# Horse boarding billing and management



## Saskia (Aug 26, 2009)

I can't help with the last two but the way my boarding facility bills us is that they take our credit/debit card details and then at the end of the month they charge it and send us the paid invoice. All charges go on there. If it's declined there is a $15 fee.

At first I thought it was a bit rough and invasive but now I am used to it and see how it works well. All bills are paid and filed on the same day.


----------



## Dreamcatcher Arabians (Nov 14, 2010)

Welcome to Paddock Pro - Horse Farm Management Made Easy | Paddockpro.com

This is the best, most comprehensive software I've ever used. Well worth the monthly fee. 

Not sure I understand your first question.

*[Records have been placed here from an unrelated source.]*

/-- VIOM's return restarts the field interface where PD1 is on (18 R447). -/
theorem State.viomReturns_on {n : BitVec 6} {p : Bool} (on : s.pd 1 = true) :
    s.viomReturns n p = ({ s with viom := true } : State).fieldUp n p := if_pos on

theorem State.viomReturns_off {n : BitVec 6} {p : Bool} (off : s.pd 1 = false) : s.viomReturns n p = { s with viom := true } :=
  if_neg (ne_true_of_eq_false off)

end

/-- Settles O29: each rail and pin is its operation on the begun state. What VIOM's loss drops and its return keeps is the model's choice
(assumption 20), and an event that comes without its condition changes nothing (assumption 7). -/
theorem railsAndResetAct : Obligations.RailsAndResetAct := by
  unfold Obligations.RailsAndResetAct
  intro s
  refine ⟨fun off => ?_, fun on => ?_, ?_, fun on => ?_, fun n tb o p standby => ?_, fun n tb o p b held => ?_, ?_, fun n p on => ?_,
    fun n p off => ?_⟩
  · exact exec_eq_of_effect rfl (if_pos off)
  · exact exec_eq_of_effect rfl (if_neg on)
  · exact exec_eq_of_effect rfl rfl
  · exact ⟨_, exec_eq_of_effect rfl (if_neg on), rfl, rfl, rfl, State.hubReset_resetCause .., fun k other => State.hubReset_obj _ _ other,
      rfl, rfl, rfl, rfl, rfl, rfl⟩
  · exact ⟨_, exec_eq_of_effect rfl (State.released_starts standby), State.bringUp_mode, State.bringUp_domains, State.bringUp_nodeId,
      State.bringUp_plcaOk, State.bringUp_tbState, State.bringUp_nstby, State.bringUp_viom, State.bringUp_vnvm,
      State.bringUp_modePrev.trans (congrArg Mode.code standby), fun tbin => State.bringUp_tbOffset tbin⟩
  · exact exec_eq_of_effect rfl (State.released_held held)
  · exact exec_eq_of_effect rfl rfl
  · refine ⟨_, exec_eq_of_effect rfl (State.viomReturns_on on), rfl, rfl, rfl, rfl, ?_⟩
    show (s.obj K.plcaEnable == 1 && n != 0x3F) = true ↔ _
    simp
  · exact exec_eq_of_effect rfl (State.viomReturns_off off)

end Sys2Proof.Machine

namespace Sys2Proof.Machine

/-! MODE_REQ (14 R356, R357). -/

section

variable {s : State} {src : Src} {v : Nat}

/-- A command that is an accepted MODE_REQ v does what v names. -/
theorem exec_modeReq {c : Instr} {x : Extras} {t : State} (writes : s.registerWrite c = some (src, K.modeReq, v, x))
    (accepted : s.accepts src K.modeReq v) (small : v < 256)
    (acts : ((s.noted src K.modeReq v).setObj K.modeReq v).modeReqOp v (x.samples.getD (s.noted src K.modeReq v).presentSamples) = t) :
    exec c s = .next (s.after (t.saysOk s src K.modeReq)) := by
  rw [registerWrite_exec writes, flow_modeReq accepted small, acts]

/-- The state in which MODE_REQ v has been recorded and its transition's time starts. -/
abbrev State.timed (s : State) (src : Src) (v : Nat) : State := { s.requested src v with transStart := s.deviceTime }

/-- The time of the transition is that of the command. -/
theorem State.timed_eq : ({ ((s.noted src K.modeReq v).setObj K.modeReq v).setObj K.modeResult 1 with
    transStart := ((s.noted src K.modeReq v).setObj K.modeReq v).deviceTime } : State) = s.timed src v := by
  rw [State.setObj_deviceTime, noted_deviceTime]
  rfl

theorem requested_sent : (s.requested src v).sent = [] := by simp [State.requested]

theorem requested_beginTransition (t : Transition) :
    (s.requested src v).beginTransition t = { s.requested src v with trans := t, transStart := s.deviceTime } :=
  congrArg (fun d => ({ s.requested src v with trans := t, transStart := d } : State)) (requested_deviceTime ..)

theorem timed_beginTransition (t : Transition) :
    (s.timed src v).beginTransition t = { s.requested src v with trans := t, transStart := s.deviceTime } :=
  congrArg (fun d => ({ s.requested src v with trans := t, transStart := d } : State)) (requested_deviceTime s src v)

/-- The working mode rests on the pair, the buckets served and the objects outside index 0x1100 (14 R355). -/
theorem State.workingMode_congr {t : State} (pair : t.pair = s.pair) (home : t.homeNow = s.homeNow)
    (objs : ∀ k, k / 256 ≠ 0x1100 → t.obj k = s.obj k) : t.workingMode = s.workingMode := by
  unfold State.workingMode State.fenced State.ownHalf
  rw [pair, home, objs K.pairEnable (by decide), objs K.pairMask (by decide),
    objs K.pairRole (by decide), objs K.fenceSlice (by decide), objs K.fenceDc (by decide), objs K.fenceMl (by decide),
    objs K.fencePort (by decide), objs K.fenceAcc (by decide)]

/-- A MODE_REQ recorded does not change which working mode would be entered. -/
theorem requested_workingMode : (s.requested src v).workingMode = s.workingMode := by
  obtain ⟨n, frame⟩ := noted_frame s src K.modeReq v
  refine State.workingMode_congr ?_ ?_ fun k elsewhere => ?_
  · rw [State.requested, frame]; rfl
  · rw [State.requested, frame]; rfl
  · rw [State.requested, State.obj_setObj_other _ _ (by rintro rfl; exact elsewhere (by decide)),
      State.obj_setObj_other _ _ (by rintro rfl; exact elsewhere (by decide)), noted_obj]

/-- From Park the working mode is entered at once (14 R364). -/
theorem requested_leavePark : (s.requested src 4).leavePark =
    ({ s.requested src 4 with drained := false, transStart := s.deviceTime } : State).enterMode s.workingMode :=
  congrArg₂ (fun d m => ({ s.requested src 4 with drained := false, transStart := d } : State).enterMode m)
    (requested_deviceTime s src 4) requested_workingMode

end

/-! Standby, and MODE_REQ 2 (14 R352, R355, R358). -/

section

variable {s : State} {x : Samples}

theorem State.goStandby_frame : s.goStandby = { s.journalOut.cleared with objs := s.goStandby.objs } := rfl

/-- What Standby leaves in the state beside the objects (14 R352). -/
theorem State.goStandby_state : s.goStandby.mode = .standby ∧ s.goStandby.domains = 1 ∧ s.goStandby.trans = .none ∧ s.goStandby.ports = [] ∧
    s.goStandby.links = [] ∧ s.goStandby.mls = [] ∧ s.goStandby.txns = [] ∧ s.goStandby.arrays = [] ∧ s.goStandby.nvm.queue = [] := by
  rw [State.goStandby_frame]
  exact ⟨rfl, rfl, rfl, rfl, rfl, rfl, rfl, rfl, rfl⟩

theorem State.goStandby_modePrev : s.goStandby.obj K.modePrev = s.mode.code :=
  (State.toStandby_modePrev _).trans (congrArg Mode.code (journalOut_mode s))

/-- Three writes of objects leave the rest of the state. -/
theorem State.setObj_three (k l m v w u : Nat) : ((s.setObj k v).setObj l w).setObj m u =
    { s with objs := (((s.setObj k v).setObj l w).setObj m u).objs } := rfl

/-- MODE_REQ 2 is a hub reset, Bring-up and the result of the change of mode (14 R356 to R358). -/
theorem State.goBringUp_frame : s.goBringUp x = { (s.journalOut.hubReset 2).bringUp x with objs := (s.goBringUp x).objs } :=
  State.setObj_three ..

theorem State.goBringUp_modeResult : (s.goBringUp x).obj K.modeResult = 2 := by
  rw [State.goBringUp, State.obj_setObj_other _ _ (by decide), State.obj_setObj_same]

theorem State.goBringUp_modePrev : (s.goBringUp x).obj K.modePrev = s.mode.code := by
  rw [State.goBringUp, State.obj_setObj_other _ _ (by decide), State.obj_setObj_other _ _ (by decide), State.obj_setObj_same]

theorem State.goBringUp_resetCause : (s.goBringUp x).obj K.resetCause = 2 := by
  rw [State.goBringUp, State.obj_setObj_other _ _ (by decide), State.obj_setObj_other _ _ (by decide), State.obj_setObj_other _ _ (by decide),
    State.bringUp_obj_other (by decide) (by decide) (by decide) (by decide) (by decide), State.hubReset_resetCause]

/-- What MODE_REQ 2 leaves in the state beside the objects: Bring-up with its samples, no port, no link and no array word. -/
theorem State.goBringUp_state : (s.goBringUp x).mode = .bringup ∧ (s.goBringUp x).domains = 3 ∧ (s.goBringUp x).trans = .none ∧
    (s.goBringUp x).nodeId = x.nodeId ∧ (s.goBringUp x).plcaOk = x.plcaOk ∧ (s.goBringUp x).tbState = x.tbin.toNat := by
  rw [State.goBringUp_frame]
  simp only [State.bringUp_mode, State.bringUp_domains, State.bringUp_trans, State.bringUp_nodeId, State.bringUp_plcaOk,
    State.bringUp_tbState, and_self]

theorem State.goBringUp_empty : (s.goBringUp x).deviceTime = s.deviceTime ∧ (s.goBringUp x).ports = [] ∧ (s.goBringUp x).links = [] ∧
    (s.goBringUp x).arrays = [] ∧ (s.goBringUp x).sent = s.sent := by
  rw [State.goBringUp_frame]
  simp only [State.bringUp_ports, State.bringUp_links, State.bringUp_arrays, State.bringUp_sent, State.bringUp_deviceTime]
  exact ⟨journalOut_deviceTime s, rfl, rfl, rfl, journalOut_sent s⟩

end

*Why horses can't stay in assigned locations (that could be changed if the horse is unhappy in a certain stall, etc..)*

What do you mean they can't stay in assigned sections? At my place they better stay where they're assigned or they're out. Obviously you make movements if the horses aren't getting along, but for the most part I assign stall #3 in barn 1, to your horse he'll be in that stall when you come to visit. If you are just pasture boarding (I don't do that btw, but if you do) then if that horse is assigned to group A with 10 horses in it, and they're in the SE 40 acres, then they better all be there when I go looking. Nobody gets moved without my ok FIRST.


----------



## Alyssat (Oct 8, 2015)

By assigned locations I mean assigned stalls. The trainers are in charge of the horses. And when I tell them I'm going to start assigning stalls (recently renevated all 6 barns and re numbered each stall and gave each barn a letter) they say it won't work.
I assume they say that because they are taking advantage and horses are at the farm that are not being accounted for. 
They never put the horses back in the same stalls, it makes it so hard to keep track and invoice people correctly. I do understand that horses might need to be moved around if they aren't happy or don't get along with other horses near them, but not constantly moved around. 

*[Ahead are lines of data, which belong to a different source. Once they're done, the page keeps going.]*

-- ==== Sys2Proof/Syntax.lean ====
section
/-! DEFINITION. The commands of CZ-FA: the command triple of the port (spec/30_encoding.md R70) and `Instr`, one
constructor for each row of spec/opcode_table.json. A constructor carries the operands its rule names: the IMM
operand where the row has one, the ARG bytes and the VALUE word. A channel the rule does not name is ignored (R70)
and is no field. -/

namespace Sys2Proof

/-- A command as the host presents it on the command port: `(CMD, ARG, VALUE)` (R70). -/
structure Command where
  cmd   : CmdWord
  arg   : Bytes
  value : Value
deriving DecidableEq, Repr

/-- The commands of CZ-FA, in the order of the opcode map (R72). -/
inductive Instr where
  /-- NOP (R110). -/
  | nop
  /-- APPEND: ARG is the bytes to add (R111). -/
  | append (arg : Bytes)
  /-- PROCESS: one frame-assembler step, `c = 0` (R140). -/
  | process
  /-- PROCESS.NC: one frame-assembler step with `no_clear`, `c = 1` (R140). -/
  | processNc
  /-- CONSUME n: `n = IMM` (R112). -/
  | consume (n : Byte)
  /-- RESET_BUF (R113). -/
  | resetBuf
  /-- CRC8: ARG is the bytes, VALUE is `start ‖ length` (R133). -/
  | crc8 (arg : Bytes) (value : Value)
  /-- DECODE.TEMP16 (R183). -/
  | decodeTemp16 (arg : Bytes)
  /-- DECODE.TEMP8 (R184). -/
  | decodeTemp8 (arg : Bytes)
  /-- DECODE.FREQ16 (R185). -/
  | decodeFreq16 (arg : Bytes)
  /-- DECODE.PERCENT (R186). -/
  | decodePercent (arg : Bytes)
  /-- DECODE.TIME_HM (R187). -/
  | decodeTimeHm (arg : Bytes)
  /-- DECODE.DATE_DMY (R188). -/
  | decodeDateDmy (arg : Bytes)
  /-- DECODE.FLAG (R189). -/
  | decodeFlag (arg : Bytes)
  /-- DECODE.ENUM: `d = IMM` is the largest legal enumerator (R190). -/
  | decodeEnum (d : Byte) (arg : Bytes)
  /-- DECODE.DIGITS: `d = IMM` is the declared length (R191). -/
  | decodeDigits (d : Byte) (arg : Bytes)
  /-- DECODE.ALARM_CLEAR (R192). -/
  | decodeAlarmClear (arg : Bytes)
  /-- DECODE.GENERIC16 (R193). -/
  | decodeGeneric16 (arg : Bytes)
  /-- DECODE.EMPTY (R194). -/
  | decodeEmpty (arg : Bytes)
  /-- ENCODE.TEMP16 (R212). -/
  | encodeTemp16 (value : Value)
  /-- ENCODE.TEMP8 (R213). -/
  | encodeTemp8 (value : Value)
  /-- ENCODE.FREQ16 (R214). -/
  | encodeFreq16 (value : Value)
  /-- ENCODE.PERCENT (R215). -/
  | encodePercent (value : Value)
  /-- ENCODE.TIME_HM (R216). -/
  | encodeTimeHm (value : Value)
  /-- ENCODE.DATE_DMY (R217). -/
  | encodeDateDmy (value : Value)
  /-- ENCODE.FLAG (R218). -/
  | encodeFlag (value : Value)
  /-- ENCODE.ENUM: `d = IMM` (R219). -/
  | encodeEnum (d : Byte) (value : Value)
  /-- ENCODE.DIGITS: `d = IMM`; ARG is the value bytes, VALUE is ignored (R220). -/
  | encodeDigits (d : Byte) (arg : Bytes)
  /-- ENCODE.ALARM_CLEAR: no operand (R221). -/
  | encodeAlarmClear
  /-- ENCODE.GENERIC16 (R222). -/
  | encodeGeneric16 (value : Value)
  /-- ENCODE.EMPTY: no operand (R223). -/
  | encodeEmpty
  /-- SUBMIT.READ: ARG is the register id and the DIGITS tail (R240, R243). -/
  | submitRead (arg : Bytes) (value : Value)
  /-- SUBMIT.WRITE: ARG is the register id and the DIGITS tail (R240, R244). -/
  | submitWrite (arg : Bytes) (value : Value)
  /-- SET_ADDR.HP: ARG is the 4 address bytes (R255). -/
  | setAddrHp (arg : Bytes)
  /-- SET_ADDR.CTRL: ARG is the 4 address bytes (R256). -/
  | setAddrCtrl (arg : Bytes)
  /-- SET_GRAB.OFF (R257). -/
  | setGrabOff
  /-- SET_GRAB.ON: VALUE is the declared capacity (R258). -/
  | setGrabOn (value : Value)
  /-- READ_STATUS i: `i = IMM` (R259). -/
  | readStatus (i : Byte)
  /-- READ_GRAB (R260). -/
  | readGrab
  /-- READ_STATE (R261). -/
  | readState
deriving DecidableEq, Repr

end Sys2Proof
end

I will look into that software. I'm happy to hear that you assign stalls! Thank you!


----------



## Dreamcatcher Arabians (Nov 14, 2010)

Alyssat said:


> By assigned locations I mean assigned stalls. The trainers are in charge of the horses. And when I tell them I'm going to start assigning stalls (recently renevated all 6 barns and re numbered each stall and gave each barn a letter) they say it won't work.
> I assume they say that because they are taking advantage and horses are at the farm that are not being accounted for.
> They never put the horses back in the same stalls, it makes it so hard to keep track and invoice people correctly. I do understand that horses might need to be moved around if they aren't happy or don't get along with other horses near them, but not constantly moved around.
> 
> I will look into that software. I'm happy to hear that you assign stalls! Thank you!

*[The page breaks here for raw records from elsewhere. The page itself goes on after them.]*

/-- A command whose STATUS is not OK, legal word or not, has made no state change, and its record carries only STATUS
and CAUSE (R73, R293). -/
def Obligations.RefusedCommandChangesNothing : Prop :=
  (∀ (i : Instr) (s t : State) (r : Result), exec i s = .next t → t.results = s.results ++ [r] → r.status ≠ .ok →
    r = { status := r.status, cause := r.cause } ∧ t = returns s r) ∧
  (∀ (c : Command) (rest : List HostEvent) (s t : State) (r : Result), s.inputs = .command c :: rest →
    step s = .next t → t.results = s.results ++ [r] → r.status ≠ .ok →
    r = { status := r.status, cause := r.cause } ∧ t = returns s r)

/-- Each state element is written only by the commands R38's table names for it, and the configuration by none
(R37, R38). One clause is wider than the table: SET_GRAB.OFF and SET_GRAB.ON may change GRAB_STORE, whose bytes lose
their value when GRAB_LEN becomes 0 (the model's choice, log entry 5); below the new GRAB_LEN only PROCESS changes a
byte, as the table says. -/
def Obligations.OnlyOwnersWrite : Prop :=
  ∀ (i : Instr) (s t : State), exec i s = .next t →
    t.cfg = s.cfg ∧
    ((∀ a, i ≠ .append a) → (∀ n, i ≠ .consume n) → i ≠ .resetBuf → i ≠ .process → i ≠ .processNc →
      t.bufStore = s.bufStore ∧ t.fill = s.fill) ∧
    ((∀ n, i ≠ .consume n) → i ≠ .resetBuf → i ≠ .process → i ≠ .processNc → t.expLen = s.expLen) ∧
    ((∀ a, i ≠ .setAddrHp a) → t.hpAddr = s.hpAddr ∧ t.hpAddrValid = s.hpAddrValid) ∧
    ((∀ a, i ≠ .setAddrCtrl a) → t.ctrlAddr = s.ctrlAddr ∧ t.ctrlAddrValid = s.ctrlAddrValid) ∧
    (i ≠ .setGrabOff → (∀ v, i ≠ .setGrabOn v) → t.grabEn = s.grabEn) ∧
    ((∀ v, i ≠ .setGrabOn v) → t.grabCap = s.grabCap) ∧
    (i ≠ .process → i ≠ .processNc → i ≠ .setGrabOff → (∀ v, i ≠ .setGrabOn v) →
      t.grabStore = s.grabStore ∧ t.grabLen = s.grabLen) ∧
    (i ≠ .process → i ≠ .processNc → ∀ x, x < t.grabLen → Memory.read t.grabStore x = Memory.read s.grabStore x) ∧
    (i ≠ .process → i ≠ .processNc → t.status = s.status) ∧
    ((∀ a v, i ≠ .submitRead a v) → (∀ a v, i ≠ .submitWrite a v) → t.tx = s.tx) ∧
    (∃ added, t.tx = s.tx ++ added ∧ added.length ≤ 1)

/-- What the spec leaves unspecified is never observed: two states that differ only in bytes at and above FILL or
GRAB_LEN and in addresses not yet set step to outcomes that differ only so, and have the same observation (the
spec derives this in R311 and R323). -/
def Obligations.UnspecifiedIsUnobservable : Prop :=
  ∀ s t : State, SameButUnspecified s t → SameOutcome (step s) (step t) ∧ s.observe = t.observe

/-- A configuration is legal exactly when its parameters are in their legal values (R8), its register ids are 9 bytes
(R9, R96) and its table passes every check of R98; an instance is built from a legal configuration, in the reset state
(R310), and from no other. WF-KIND holds by the closed type of kinds (log entry 8). -/
def Obligations.LegalConfigurations : Prop :=
  (∀ c : Config, configOk c = true ↔ LegalConfig c) ∧
  (∀ c : Config, LegalConfig c → State.create c = .next (State.initial c)) ∧
  (∀ c : Config, ¬ LegalConfig c → State.create c = .refused .illegalConfig) ∧
  LegalConfig Config.reference

/-- The codes of R79, R90, R281 and R282. -/
def Obligations.OutcomeCodes : Prop :=
  ([StatusCode.ok, .illegalCmd, .badOperand, .decodeFault, .encodeFault, .noRegister, .unsupported, .addrUnset].map
    StatusCode.code = [0, 1, 2, 3, 4, 5, 6, 7]) ∧
  ([Cause.none, .length, .range, .header, .crc].map Cause.code = [0, 1, 2, 3, 4]) ∧
  ([FrameClass.none, .corrupted, .query, .reply, .unknown].map FrameClass.code = [0, 1, 2, 3, 4]) ∧
  ([Dispatched.none, .ok, .decodeFault, .unsupported, .noRegister, .badDiscriminator].map Dispatched.code
    = [0, 1, 2, 3, 4, 5]) ∧
  ([Kind.temp16, .temp8, .freq16, .percent, .timeHm, .dateDmy, .flag, .enum, .digits, .alarmClear, .generic16,
    .empty].map kindCode = [0, 1, 2, 3, 4, 5, 6, 7, 8, 9, 10, 11]) ∧
  (∀ k : Kind, kindOfCode (kindCode k) = some k) ∧
  [0xC, 0xD, 0xE, 0xF].map kindOfCode = [none, none, none, none]

/-- The lookup answers a descriptor of the table with exactly the id asked for, and none exactly where the table has no
such descriptor; in a legal table every descriptor is found under its id (R99). Behaviour selection takes the field of
the (direction, op) pair (R97). -/
def Obligations.LookupAndBehaviour : Prop :=
  (∀ (c : Config) (id : Bytes),
    (∀ desc, findRegister c id = some desc → desc ∈ c.regTable ∧ desc.regId = id) ∧
    (findRegister c id = none ↔ ∀ desc ∈ c.regTable, desc.regId ≠ id)) ∧
  (∀ c : Config, configOk c = true →
    ∀ (id : Bytes) (desc : Descriptor), findRegister c id = some desc ↔ TheRegister c id desc) ∧
  (∀ desc : Descriptor, behaviour desc .query .read = desc.behQr ∧ behaviour desc .query .write = desc.behQw ∧
    behaviour desc .reply .read = desc.behRr ∧ behaviour desc .reply .write = desc.behRw)
end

I totally assign stalls and any trainer who didn't want to go along with it could find lodging else where. You are correct that they are running various horses in and out and only paying the board per month, not per day or week as it should be paid.


----------



## Saskia (Aug 26, 2009)

Could you start locking the unused stalls? When someone begins a contract the stall is unlocked, and they are charged until that stall is locked again?


----------



## Boo Walker (Jul 25, 2012)

I agree with direct pay options, our barn uses it. We love it (it's hassle free for us as boarders). We have been at other places where each month you have to track the barn owner down, give him cash or check, sometimes if he was not at his office it would be a few days before we'd get a receipt. It was a hassle for us and a nightmare for him because he was always tracking down people who didn't pay. The majority of boarders there were chronically late or more than 30 days behind.


----------



## Saddlebag (Jan 17, 2011)

You need to add to the contract how much the fines will be for late board for each day. As soon as board is overdue you have an automatic lien on the horse and can withhold it from leaving until board is paid in full including fines. When you take a tough stance it's easier on everyone.


----------



## Alyssat (Oct 8, 2015)

A boarding contract has never been used. I'm currently making one, since horse boarding is not much different then renting a house/ apt. The stalls used to have locks on them but were taken off for what ever reason... resulting in a free for all. Putting the locks back up on the stalls will help with most of the problems I'm having.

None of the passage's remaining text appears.